-- ==== Sys2Proof/Machine/Power.lean ====
section
/-! DEFINITION. Supplies, power states, resets and life-cycle changes (R466 to R488), control cores (R547, R548) and the
bridge (R550). -/

namespace Sys2Proof.Machine

/-- A change of the power controller's own bookkeeping. -/
def modPow (f : Power → Power) : M Unit := modDev fun d => { d with pow := f d.pow }

/-! ### What a reset leaves (R482, R486) -/

/-- Kinds and causes of resets (R497, R498). -/
def rkENGINE : Nat := 1
def rkCOLD : Nat := 2
def rkLC : Nat := 3
def rcPOWER_ON : Nat := 0
def rcREQUEST : Nat := 1
def rcCONTROLLER : Nat := 2
def rcFATAL : Nat := 3
def rcLIFE_CYCLE : Nat := 4
def rcPOWER_LOSS : Nat := 5

/-- Fields that an engine reset clears, and those that a cold reset keeps (R21). -/
def Field.clearedByEr (f : Field) : Bool := f.kept == .none || f.kept == .e1 || f.kept == .e3
def Field.keptByCr (f : Field) : Bool := f.kept == .e4 || f.kept == .lc

/-- Nodes after a reset: no session, and nothing sent or received. -/
def Dev.resetPeers (d : Dev) : SMap Peer :=
  d.peers.foldl (fun m e => SMap.set Peer.none m e.1
    { Peer.none with lastSession := if e.2.session = 0 then e.2.lastSession else e.2.session, met := e.2.met }) []

/-- What an engine reset wipes beside registers and memory (R469, R486): everything in progress, accumulators, stream
buffers, codebooks, translations, merge tables, reorder stores, sessions and associations. -/
def Dev.wiped (d : Dev) : Dev :=
  { State.resetDev with
    regs := d.regs, time := d.time, evr := d.evr, pow := d.pow,
    ms := { State.resetDev.ms with
      marks := d.ms.marks, out := d.ms.out, cool := d.ms.cool, steps := d.ms.steps, hot := d.ms.hot,
      capoEt := d.ms.capoEt },
    nextTag := d.nextTag, peers := d.resetPeers, wire := d.wire, nextCall := d.nextCall, eapol := d.eapol,
    wipes := d.wipes, path := d.path, heldEt := d.heldEt, d3hot := d.d3hot, ptpOut := d.ptpOut, irqs := d.irqs, free := d.free }

/-- Fields that show live state, after a reset has emptied what they show. -/
def Dev.emptied (d : Dev) : Dev :=
  let d := (List.range 9).foldl (fun d p => (((d.setWord .mrgOcc p 0 0).setWord .mrgRoUsed p 0 0).setWord
    .txpRunout p 0 0).setWord .txpRetainUsed p 0 0) d
  let d := (List.range 32).foldl (fun d n =>
    if d.wipes.any fun w => w.slot == n then d else d.setWord .mntSlot 0 n 0) d
  let d := (List.range 16).foldl (fun d s =>
    let st := d.rd F.hbcState_state s
    let d := if st = 3 ∨ st = 4 then d.wr F.hbcState_state s (if d.ms.hot.contains s then 3 else 2) else d
    let ct := d.rd F.ctpState_state s
    let d := if ct = 3 then d.wr F.ctpState_state s (if d.ms.hot.contains (16 + s) then 3 else 2) else d
    d.syncRef s) d
  let d := [64, 65].foldl (fun d p => d.setWord .trnBatchState p 0 0) d
  let d := [0, 1].foldl (fun d p => if d.rd F.brgState_state p = 2 then d.wr F.brgState_state p 0 else d) d
  let d := (List.range 8).foldl (fun d k => d.wr F.ccxState_state k 1) d
  (((d.wr F.queInflight_count 0 0).wr F.optArmed_count 8 0).wr F.mntUeInfo_waiters 0 0).syncPeer

/-- The recorder is in its start-up condition from the start of a reset (R506). -/
def Dev.startup (d : Dev) (recovery : Bool) : Dev :=
  let d := d.wr F.evrState_startup 0 1
  (if recovery then d.wr F.evrCtl_recovery 0 1 else d).syncRecorder

/-- The wipe of a reset, with its stamps and its record (R470). -/
def resetWipe (kind : Nat) : M Unit := do
  let et ← now
  wr F.secWipeStat_kind 0 kind
  wr F.secWipeStartEt_et 0 et
  wr F.secWipeEndEt_et 0 et
  bump F.secWipes_count 0
  raise (pg bSEC 0) 1
  record 0x202 2 (pg bSEC 0) (payloadOf [(0, kind), (8, et), (16, et)])

/-! ### Quiesce and write-back (R482, R483) -/

/-- A reset ends every activity at once (R491). -/
def endActivities : M Unit := do
  each ((← dev).descs.filter fun x => !x.ended && (match x.work with
      | .maint _ => true
      | _ => false)) fun x => do
    match x.work with
    | .maint m => modDev fun d => d.setWord .mntSlot 0 m.slot 0
    | _ => pure ()
    endWith x.q x.seq sCANCELLED rNONE

/-- One pass over the merge tables: every unit that can drain drains. True where some entry left. -/
def drainPass : M Bool := do
  let total : M Nat := do
    let d ← dev
    return ((List.range 8).map fun r => (d.merges r).length).foldl (· + ·) 0
  let before ← total
  each (List.range 8) fun r => do
    each ((← dev).merges r) fun m => do
      if ((← dev).merges r).contains m && !m.append && m.stuck != 1 then
        let _ ← tried (drainUnit r m)
  return decide ((← total) < before)

/-- One pass over the reorder stores: true where some row was applied. -/
def applyPass : M Bool := do
  let done ← collect (List.range 8) fun r => tried (applyItem r)
  return done.any id

/-- Records of what has ended are written, where their rings can be reached. -/
def retireAll : M Unit := do
  each (← dev).descs fun x => do
    let d ← dev
    match d.desc x.q x.seq with
    | some y =>
      if y.ended && (y.relaxed || ((d.descsOf y.q).head?.map fun z => z.seq) == some y.seq) then
        let _ ← tried (retire y)
    | none => pure ()

/-- Nodes in session. -/
def Dev.inSession (d : Dev) : List Nat := (d.peers.filter fun e => e.2.session').map Prod.fst

/-- Phase 2: every descriptor is cancelled, merge tables and reorder stores drain, what the peers have not applied is
spilled, records are written. True where nothing is left but stuck drains. -/
def quiesce : M Bool := do
  endActivities
  stopAll (← dev).descs sCANCELLED rNONE
  each (← dev).batches closeBatch
  each (← dev).inSession fun n => losePeer n 5
  finishInvals
  repeatM 64 drainPass
  modDev fun d => { d with reorder := d.reorder.map fun i => { i with released := true } }
  repeatM 65536 applyPass
  each (← dev).batches closeBatch
  each (← dev).peers fun e => if e.2.unapplied.isEmpty && e.2.owed.isEmpty then pure () else spillAll e.1 e.2.unapplied
  retireAll
  retireAll
  let d ← dev
  return d.descs.isEmpty && d.reorder.isEmpty && d.batches.isEmpty && d.peers.all (fun e => e.2.unapplied.isEmpty && e.2.owed.isEmpty) &&
    (List.range 8).all fun r => (d.merges r).all fun m => m.stuck == 1

/-- Dirty lines outside SCRATCH ways. -/
def Dev.dirty (d : Dev) : List Nat :=
  (d.ms.lines.filter fun e => (match e.2 with
    | some l => l.dirty
    | none => false) && partitionOf (e.1 * 64) != 2).map Prod.fst

/-- Phase 3: dirty lines are written to their homes, where these are awake. True where none is left. -/
def writeAll : M Bool := do
  let d ← dev
  each (d.dirty.filter fun n => !d.inSelfRefresh (n * 64)) writeBack
  return (← dev).dirty.isEmpty

/-! ### Engine reset (R482, R483, R486) -/

/-- Region wipes that the reset has interrupted start again whole (R463). -/
def restartWipes : M Unit := do
  let et ← now
  modDev fun d => { d with wipes := d.wipes.map fun w => { w with begun := true, start := et } }
  match (← dev).wipes with
  | [] => wr F.secWipeStat_busy 0 0
  | w :: _ =>
    wr F.secWipeStat_kind 0 4
    wr F.secWipeStat_busy 0 1
    wr F.secWipeStat_region 0 w.region
    wr F.secWipeStartEt_et 0 et

/-- Every port is OFF, and its associations are gone. -/
def portsOff : M Unit := do
  each (List.range 8) fun p => do
    if (← rd F.txpState_state p) ≠ pOFF then setPortState p pOFF
  modDev fun d => { d with assocs := [] }
  syncPtp

/-- Phases 4 to 6: what has not drained or been written back is lost and counted; the wipe; registers. -/
def engineRestart : M Unit := do
  let d ← dev
  let lost := ((List.range 8).map fun r => (d.merges r).length).foldl (· + ·) 0
  let dirty := d.dirty
  each dirty discardLine
  wipe (scratchBase 0) (scratchBase 64)
  each d.inSession fun n => losePeer n 5
  portsOff
  modDev fun d => ((d.wiped.resetAll Field.clearedByEr).emptied.startup true)
  wr F.pwrDrainLost_count 0 ((← rd F.pwrDrainLost_count 0) + lost)
  wr F.pwrWbLost_count 0 ((← rd F.pwrWbLost_count 0) + dirty.length)
  if lost + dirty.length ≠ 0 then record 0x203 4 (pg bPWR 0) (payloadOf [(0, lost), (4, dirty.length)])
  calibrate
  resetWipe rkENGINE
  wr F.pwrResetEt_et 0 (← now)
  restartWipes
  wr F.pwrState_state 0 0
  wr F.pwrState_busy 0 0
  modPow fun p => { p with phase := 0, want := none, exitEt := 0, unsettled := [], clockHeld := [], beatEt := [] }

/-! ### Cold reset (R484) -/

/-- Fields that a cold reset does not change: those kept through it, and those that show what hardware finds. -/
def coldKeeps (maps : Bool) (r : RegName) (f : Field) : Bool :=
  (f.keptByCr && (maps || f.kept == .lc)) ||
    [F.txpModule_present, F.hbcTemp_temp, F.ctpTemp_temp, F.trcTemp_die0, F.trcTemp_die1, F.pwrAvs_vddc0,
     F.pwrAvs_vddc1, F.evrNewest_seq, F.evrNewestSlot_slot, F.evrNewestSlot_seed].contains (f.fld r)
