-- ==== Sys2Proof/Machine/Core.lean ====
section
/-! DEFINITION. The machine as the host takes it. -/

def Sys2Proof.core : Host.Core :=
  { State := Sys2Proof.Machine.State, Fault := Sys2Proof.Machine.Fault, Refusal := Sys2Proof.Machine.Refusal,
    step := Sys2Proof.Machine.step, reset := Sys2Proof.Machine.State.reset }
end

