/-- R52: a doorbell that moves QUE_TAIL forward, to at most a ring ahead of HEAD, sets it; so does any write while the queue
is DISABLED.
R54, R70, R83: the writes of QUE_STATE. ENABLE of a DISABLED queue whose rings lie in its world empties both rings,
by HEAD to TAIL and the completion TAIL to its HEAD, and the queue runs; a cleared ENABLE drains a queue, which is DISABLED
at once where nothing is in flight; RESUME lets a stopped queue run.
R82: QRESET of a queue that is not DISABLED discards its pending marks, cancels what it has dispatched, and lets its tiles
go; the queue is DISABLED once nothing of it is left, and at once where nothing was dispatched. -/
def Obligations.QueueRegisters : Prop :=
  (∀ (s : State) (q : Fin 1024) (v : BitVec 32) (a : Agent), (queAcc .queTail q.val v.toNat a).reaches s.dev = true →
     let n := diff32 v.toNat (s.dev.qrd F.queHead_head q.val)
     s.dev.qrd F.queState_state q.val = qDISABLED ∨
       (n ≤ ringEntries (s.dev.qrd F.queRingCfg_size q.val) ∧
         diff32 (s.dev.qrd F.queTail_tail q.val) (s.dev.qrd F.queHead_head q.val) ≤ n) →
     exec (.queTailWrite q v a) s = .next (s.put (s.dev.qset F.queTail_tail q.val v.toNat))) ∧
  ((∀ (s : State) (q : Fin 1024) (a : Agent), (queAcc .queState q.val 0x100 a).reaches s.dev = true →
     s.dev.qrd F.queState_state q.val = qDISABLED → s.dev.qrd F.queRingCfg_size q.val ≤ 10 →
     s.dev.qrd F.queCplCfg_size q.val ≤ 10 → s.dev.ringsInWorld q.val = true →
     exec (.queEnable q a) s = .next (s.put ((((((s.dev.qset F.queHead_head q.val (s.dev.qrd F.queTail_tail q.val)).qset
       F.queCplTail_index q.val (s.dev.qrd F.queCplHead_index q.val)).qset F.queState_enable q.val 1).consumeMarks q.val
       (s.dev.qrd F.queTail_tail q.val))).setQState q.val qRUNNING))) ∧
   (∀ (s : State) (q : Fin 1024) (a : Agent), (queAcc .queState q.val 0 a).reaches s.dev = true →
     s.dev.qrd F.queState_state q.val = qRUNNING ∨ s.dev.qrd F.queState_state q.val = qSTOPPED →
     exec (.queDrain q a) s =
       .next (s.put (((s.dev.qset F.queState_enable q.val 0).setQState q.val qDRAINING).drained q.val))) ∧
   (∀ (s : State) (q : Fin 1024) (a : Agent), (queAcc .queState q.val 0x300 a).reaches s.dev = true →
     s.dev.qrd F.queState_state q.val = qSTOPPED →
     exec (.queResume q a) s = .next (s.put (s.dev.setQState q.val qRUNNING)))) ∧
  (∀ (s : State) (q : Fin 1024) (a : Agent), (queAcc .queState q.val 0x400 a).reaches s.dev = true →
     s.dev.qrd F.queState_state q.val ≠ qDISABLED →
     let d := (s.dev.qset F.queState_enable q.val 0).setQState q.val qDRAINING
     let d := d.setQh q.val { (s.dev.qset F.queState_enable q.val 0).qh q.val with marks := [], resetting := true }
     (s.dev.descsOf q.val = [] → exec (.qreset q a) s = .next (s.put ((d.dropKept q.val).drained q.val))) ∧
     (∀ t : Tx, Runs (stopAll (d.descsOf q.val) sCANCELLED rNONE) s.image ⟨d, []⟩ () t → t.dev.ringGone q.val = false →
       exec (.qreset q a) s = .next (settle s { t with dev := (t.dev.dropKept q.val).drained q.val })))

/-- R53, R62, R64, R60: the dispatch of a NOP ends it; of a FENCE that is the oldest of its queue, too; a STAMP takes its
stamp, and writes it where its address can be written; an undefined opcode is MALFORMED. In each case the descriptor is listed
and HEAD has passed it.
R75, R76: the dispatch of a CANCEL, with no CANCEL of its queue running.
That a stamp which waits for its address keeps its value is the model's reading (log entry 42). -/
def Obligations.DispatchControl : Prop :=
  (∀ (s : State) (q : Fin 1024) (raw : Nat) (t : Tx), s.atHead q.val raw t →
     let x := s.dev.fresh q.val raw
     let noStamp := s.dev.noneWaits q.val (opcodeIs 2) ∧
       ∀ y ∈ s.dev.descs, y.q = q.val → y.ended = true ∨ y.stamped = none
     (opcodeIs 0 raw = true → x.plain →
       exec (.nop q) s = .next (settle s { t with dev := (t.dev.listed s.dev q.val raw).endDesc q.val x.seq })) ∧
     (opcodeIs 1 raw = true → x.plain → s.dev.noneWaits q.val (opcodeIs 1) →
       (t.dev.listed s.dev q.val raw).descsOf q.val = [x] →
       exec (.fence q) s = .next (settle s { t with dev := (t.dev.listed s.dev q.val raw).endDesc q.val x.seq })) ∧
     (opcodeIs 2 raw = true → noStamp → exec (.stamp q) s = .next (settle s (s.launched q.val raw t stamp))) ∧
     (raw % 256 ∉ definedOpcodes → exec (.opcodeNotDefined q) s =
       .next (settle s { t with dev := (t.dev.listed s.dev q.val raw).failed q.val x.seq sMALFORMED rOPCODE }))) ∧
  (∀ (s : State) (q : Fin 1024) (raw : Nat) (t : Tx), s.atHead q.val raw t → opcodeIs 0x60 raw = true →
     (∀ y ∈ s.dev.descs, y.q = q.val → y.opcode ≠ 0x60 ∨ y.ended = true) →
     exec (.cancel q) s = .next (settle s (s.launched q.val raw t cancel)))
# # #
WHAT IS REQUIRED - From the records above, give again exactly the lines running from the line with "let x := s.dev.fresh q.val raw" to the line with "exec (.fence q)", inclusive.

ANSWER FOR THE TASK -
     let x := s.dev.fresh q.val raw
     let noStamp := s.dev.noneWaits q.val (opcodeIs 2) ∧
       ∀ y ∈ s.dev.descs, y.q = q.val → y.ended = true ∨ y.stamped = none
     (opcodeIs 0 raw = true → x.plain →
       exec (.nop q) s = .next (settle s { t with dev := (t.dev.listed s.dev q.val raw).endDesc q.val x.seq })) ∧
     (opcodeIs 1 raw = true → x.plain → s.dev.noneWaits q.val (opcodeIs 1) →
       (t.dev.listed s.dev q.val raw).descsOf q.val = [x] →
       exec (.fence q) s = .next (settle s { t with dev := (t.dev.listed s.dev q.val raw).endDesc q.val x.seq })) ∧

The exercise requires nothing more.